Byron and the Colonel met us at the service entrance of the new visitor’s center, a storage room piled with boxes, lumber, and other building supplies. Priscilla scanned the crammed room with raised eyebrows and lips curled in doubt.
“I sure hope this game is worth me canceling my Saturday night plans,” she said, fanning herself. “It looks like the Home Dee-pot exploded in here. And anyone who knows Priscilla knows the only thing she likes about the Home Dee-pot is the big drills.”
“Put a sock in it, Priscilla,” said the Colonel. He pointed his cigar toward the open doorway in the back of the room. “Lonnie’s got us set up in a conference room. We’ll grab the rest of your supplies in a minute.”

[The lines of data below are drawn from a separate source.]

/-- Validity bits of a range of slices cleared (R19, R346). -/
def sbClearValid (sb : StageBufs) (first size : Nat) : StageBufs :=
  { sb with valid := tabClear (first * Config.linesPerSlice) (size * Config.linesPerSlice) sb.valid }

/-! ## Commands on parts of the state -/

/-- A command that changes no stage buffer: the units, under the tick it is stamped with (R226, log entry 1). -/
def onDev (t : Tick) (s : State) (f : Nat → Dev → Dev) : Host.Outcome State Fault Refusal :=
  .next { s with now := max s.now t, dev := f (max s.now t) s.dev }

/-- A command on the units and the stage buffers. -/
def onAll (t : Tick) (s : State) (f : Nat → StageBufs × Dev → StageBufs × Dev) : Host.Outcome State Fault Refusal :=
  let r := f (max s.now t) (s.sb, s.dev)
  .next { s with now := max s.now t, sb := r.1, dev := r.2 }

/-! ## Partitions -/

/-- Partition p. -/
def Dev.part (d : Dev) (p : PartId) : Part := tabGet Part.reset d.parts p.val
/-- Partition p replaced. -/
def Dev.setPart (d : Dev) (p : PartId) (x : Part) : Dev := { d with parts := tabSet Part.reset d.parts p.val x }
/-- Partition p changed. -/
def Dev.modPart (d : Dev) (p : PartId) (f : Part → Part) : Dev := d.setPart p (f (d.part p))

/-- The 16 partitions. -/
def allParts : List PartId := (List.range 16).map fun i => Fin.ofNat 16 i

/-- Change every partition that satisfies a test. -/
def Dev.eachPart (d : Dev) (q : PartId → Part → Bool) (f : PartId → Dev → Dev) : Dev :=
  allParts.foldl (fun d p => if q p (d.part p) then f p d else d) d

/-- Whether a partition's entry covers a slice. -/
def PCfg.covers (c : PCfg) (slice : Nat) : Bool :=
  c.state != .free && decide (c.first ≤ slice) && decide (slice < c.first + c.size)

/-- The partition that holds a slice. -/
def Dev.ownerOf (d : Dev) (slice : Nat) : Option PartId := allParts.find? fun p => (d.part p).cfg.covers slice

/-- Engine slice of a partition-local one. -/
def Part.slice (x : Part) (i : Nat) : Nat := x.cfg.first + i

/-- Schedule registers of p changed. -/
def Dev.modSch (d : Dev) (p : PartId) (f : Sch → Sch) : Dev := d.modPart p fun x => { x with sch := f x.sch }
/-- Attempt of p changed. -/
def Dev.modAtt (d : Dev) (p : PartId) (f : Attempt → Attempt) : Dev := d.modPart p fun x => { x with att := f x.att }
/-- What the units hold of p changed. -/
def Dev.modHeld (d : Dev) (p : PartId) (f : Held → Held) : Dev := d.modPart p fun x => { x with held := f x.held }

/-! ## Counters (R428) -/

/-- A counter of a partition raised; frozen while the partition is SCRUBBING (R347). -/
def Dev.bump (d : Dev) (p : PartId) (c n : Nat) : Dev :=
  d.modPart p fun x =>
    if x.cfg.state = .scrubbing then x
    else { x with tel := { x.tel with counters := tabSet 0 x.tel.counters c (min Config.telMax (tabGet 0 x.tel.counters c + n)) } }

/-- A slice's counter raised (Table 16.10). -/
def Dev.bumpSlice (d : Dev) (slice c n : Nat) : Dev :=
  { d with slices := tabMod SliceSt.reset d.slices slice fun x =>
      { x with counters := tabSet 0 x.counters c (min Config.telMax (tabGet 0 x.counters c + n)) } }
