-- ==== Sys2Proof/Machine/Flue.lean ====
section
/-! DEFINITION. The flue: send launches (R269, R284), links (R293, R398), landing tiles and streams (R274, R279, R290), states,
records, counts and credits (R268, R280, R281), leases (R288, R289, R291), digests (R320). -/

namespace Sys2Proof.Machine

/-! ## Ports -/

/-- Bytes of a packet, header included (R264). -/
def pktBytes (k : Packet) : Nat := 64 + k.payload.length

/-- Ticks a launch holds its context: 192 port clocks and one for each flit of 256 bytes (R284). -/
def holdTicks (mhz : Nat) (k : Packet) : Nat := ceilDiv ((192 + ceilDiv (pktBytes k) 256) * 1000) (max 1 mhz)

/-- The context a packet takes: the last serves control packets only (R269). -/
def FluePort.freeContext (q : FluePort) (n : Nat) (control : Bool) : Option Nat :=
  ((List.range 13).filter fun i => control || decide (i < 12)).find? fun i => decide (q.contexts.getD i 0 ≤ n)

/-- Whether a verdict speaks for what a waiting data packet carries: it leaves after it (R277). -/
def Waiting.speaksFor (w v : Waiting) : Bool :=
  let a := w.pkt.hdr
  let b := v.pkt.hdr
  a.type == tyVerdict && !v.control && v.part == w.part && b.tid == a.tid && b.dst == a.dst
    && (b.type == tyStream || (b.rowTile == a.rowTile && b.colTile == a.colTile && b.kPart == a.kPart))

/-- The next packet of a port: control packets go first (R269), a verdict behind the packets of its own tile (R277). -/
def FluePort.next (q : FluePort) : Option Waiting :=
  let go (i : Nat) : Bool := match q.waiting[i]? with | some w => w.control && !(q.waiting.take i).any w.speaksFor | none => false
  match (List.range q.waiting.length).find? go with | some i => q.waiting[i]? | none => q.waiting[0]?

/-- A waiting packet removed, once. -/
def eraseWaiting : List Waiting → Waiting → List Waiting
  | [], _ => []
  | x :: l, w => if x = w then l else x :: eraseWaiting l w

/-- Whether a partition's state lets its ports send (R266). -/
def Part.maySend (x : Part) : Bool := x.cfg.state == .assigned && mayFlue x.sch.state

/-- SEND_LAUNCH (R266, R269, R284): a port's next packet leaves on a free context; a port whose link is down, that is fenced, or whose
partition is in no sending state sends nothing. -/
def execSendLaunch (t : Tick) (port : PortId) (s : State) : Host.Outcome State Fault Refusal :=
  onDev t s fun n d =>
    let q := tabGet FluePort.reset d.ports port.val
    let go := q.up && !q.stopped && !d.fenced (unitOf (port.val / 2) 7 (port.val % 2))
    match go, q.next with
    | true, some w =>
      match (d.part w.part).maySend, q.freeContext n w.control with
      | false, _ | _, none => d
      | true, some i =>
        let ends := n + holdTicks d.straps.flueMhz w.pkt
        let q := { q with waiting := eraseWaiting q.waiting w, contexts := q.contexts.set i ends,
                          sending := (q.sending.filter fun x => decide (n < x.1)) ++ [(ends, w)] }
        { d with ports := tabSet FluePort.reset d.ports port.val q, flueOut := d.flueOut ++ [w] }
    | _, _ => d

/-- LINK_DOWN (R293, R398): the port sends nothing more in the attempt, a packet on its way is cut off after its flit, and a partition that
may send reports the fall. -/
def execLinkDown (t : Tick) (port : PortId) (s : State) : Host.Outcome State Fault Refusal :=
  onDev t s fun n d =>
    let q := tabGet FluePort.reset d.ports port.val
    if !q.up then d
    else
      let owner := d.ownerOf (port.val / 2)
      let busy : Bool := match owner with | some p => (d.part p).maySend | none => false
      let q := match owner with | some p => q.cutOff n p | none => q
      let d := { d with ports := tabSet FluePort.reset d.ports port.val { q with up := false, stopped := busy } }
      match busy, owner with
      | true, some p =>
        d.report n { code := 0x0D, severity := .stepReplay, unit := unitOf (port.val / 2) 7 (port.val % 2), part := some p,
                     synd := 1 + port.val * 2 ^ 8 }
      | _, _ => d

/-- LINK_UP (R398): the level shows at once; the port sends again from the next anchor on. -/
def execLinkUp (t : Tick) (port : PortId) (s : State) : Host.Outcome State Fault Refusal :=
  onDev t s fun _ d => { d with ports := tabMod FluePort.reset d.ports port.val fun q => { q with up := true } }

/-! ## Landing -/

/-- A packet checked and landed (R274, R279). -/
def landPacket (t : Tick) (p : PartId) (k : Packet) (ref : Bool) (s : State) (land : Nat × Receive → Nat → StageBufs × Dev → StageBufs × Dev) :
    Host.Outcome State Fault Refusal :=
  let n := max s.now t
  let r := landChecks n p k (s.dev.tileChecks n p k ref)
  match r.2 with
  | none => .next { s with now := n, dev := r.1 }
  | some b =>
    let x := land b n (s.sb, r.1)
    .next { s with now := n, sb := x.1, dev := x.2 }

/-- The image in force of a partition, for landings. -/
def landIn (p : PartId) (k : Packet) (b : Nat × Receive) (n : Nat) (s : StageBufs × Dev) : StageBufs × Dev :=
  match (s.2.part p).ldr.image with | some img => landTile p b.1 b.2 img k n s | none => s

/-- TILE_CODE (R268, R279). -/
def execTileCode (t : Tick) (p : PartId) (k : Packet) (s : State) : Host.Outcome State Fault Refusal :=
  landPacket t p k false s (landIn p k)

/-- TILE_WIDE (R268, R279). -/
def execTileWide (t : Tick) (p : PartId) (k : Packet) (s : State) : Host.Outcome State Fault Refusal :=
  landPacket t p k false s (landIn p k)

/-- TILE_P128 (R55, R108, R290): a switch's bad sum is STREAM_SKEW or ACCUM_LIMIT at the owner and does not land. -/
def execTileP128 (t : Tick) (p : PartId) (k : Packet) (s : State) : Host.Outcome State Fault Refusal :=
  landPacket t p k true s fun b n s =>
    let sw := k.hdr.flags.getLsbD 1
    let bad (code : Byte) (synd : Nat) : StageBufs × Dev :=
      (s.1, s.2.report n { code := code, severity := .stepReplay, unit := (s.2.part p).port0, part := some p, synd := synd,
                           tid := some b.2.tid })
    if sw ∧ k.hdr.aux = 1 then bad 0x06 0x13
    else if sw ∧ k.hdr.aux = 2 then bad 0x10 3
    else landIn p k b n s

/-- TILE_PF32 (R115): a part is added to the running sum in order of arrival; the last lets the owner's tile go on. -/
def execTilePf32 (t : Tick) (p : PartId) (k : Packet) (s : State) : Host.Outcome State Fault Refusal :=
  onAll t s fun n s =>
    let r := s.2.tileChecks n p k true
    match r.2, (r.1.part p).ldr.image with
    | some (key, rc), some img =>
      let row := k.hdr.rowTile.toNat
      let col := k.hdr.colTile.toNat
      if (r.1.part p).flu.landed.contains (key, row, col, k.hdr.kPart.toNat) then (s.1, r.1)
      else
        let d := landPf32 p rc img k (r.1.landed p key row col k.hdr.kPart.toNat)
        ownerGo p img rc.tid row col n (s.1, d)
    | _, _ => (s.1, r.1)

/-- Lines of a STREAM packet of a dynamic exchange landed (R281), as far as the source's count goes. -/
def landDynamic (p : PartId) (k : Packet) (key : Nat) (s : StageBufs × Dev) : StageBufs × Dev :=
  match (s.2.part p).exchange key with
  | none => s
  | some (b, r, _, _) =>
    let src := k.hdr.src.toNat % 8192
    let n := k.hdr.nLines.toNat - 1
    let all := ((s.2.part p).dyn key).count src
    (List.range n).foldl (fun s i =>
      let j := k.hdr.aux.toNat + i
      if j < all then landLine p b r src j (pktLine k i) (BitVec.ofNat 16 (fieldLE (pktLine k n) (2 * i) 2)) s else s) s

/-- STREAM (R268, R279, R281). -/
def execStream (t : Tick) (p : PartId) (k : Packet) (s : State) : Host.Outcome State Fault Refusal :=
  landPacket t p k false s fun b n s => if b.2.dynamic then landDynamic p k b.1 s else landIn p k b n s

/-! ## States and records -/

/-- Whether two STATE packets belong to one state. -/
def sameState (a b : Packet) : Bool :=
  a.hdr.src == b.hdr.src && a.hdr.tid == b.hdr.tid && a.hdr.rowTile == b.hdr.rowTile && a.hdr.kPart == b.hdr.kPart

The heavy service doors shut behind us, cutting off the weak afternoon sunlight. With our arms full of Jupiter’s painting supplies, Todd and I followed the Colonel down the dark hallway lined with taped drywall. Wires hung from the openings in the ceiling and spackle dotted the cement floor.
“We’re going to keep the front of the building locked off and feed everyone through the back door. Anyone nosing around will think the newcomers are here to paint,” explained the Colonel. “Lonnie’s got us set up all right.”
“The guard seemed suspicious,” I said. “I’m kind of nervous about this.”
“That guy’s an old timer,” said Byron. “Lonnie says he goes off duty at five. Won’t be a problem.”
“Can’t back out now,” said the Colonel. “We’ve got plenty coming.”
“What if the hustlers don’t show?”
The Colonel shrugged. “Then your Todd here plays charity poker as planned. Plus Byron’ll get the house cut, after we deduct expenses. You better pray Todd can win more than his buy-in and house fee. Since he seems to have blown his wad losing at the tables in Arkansas.”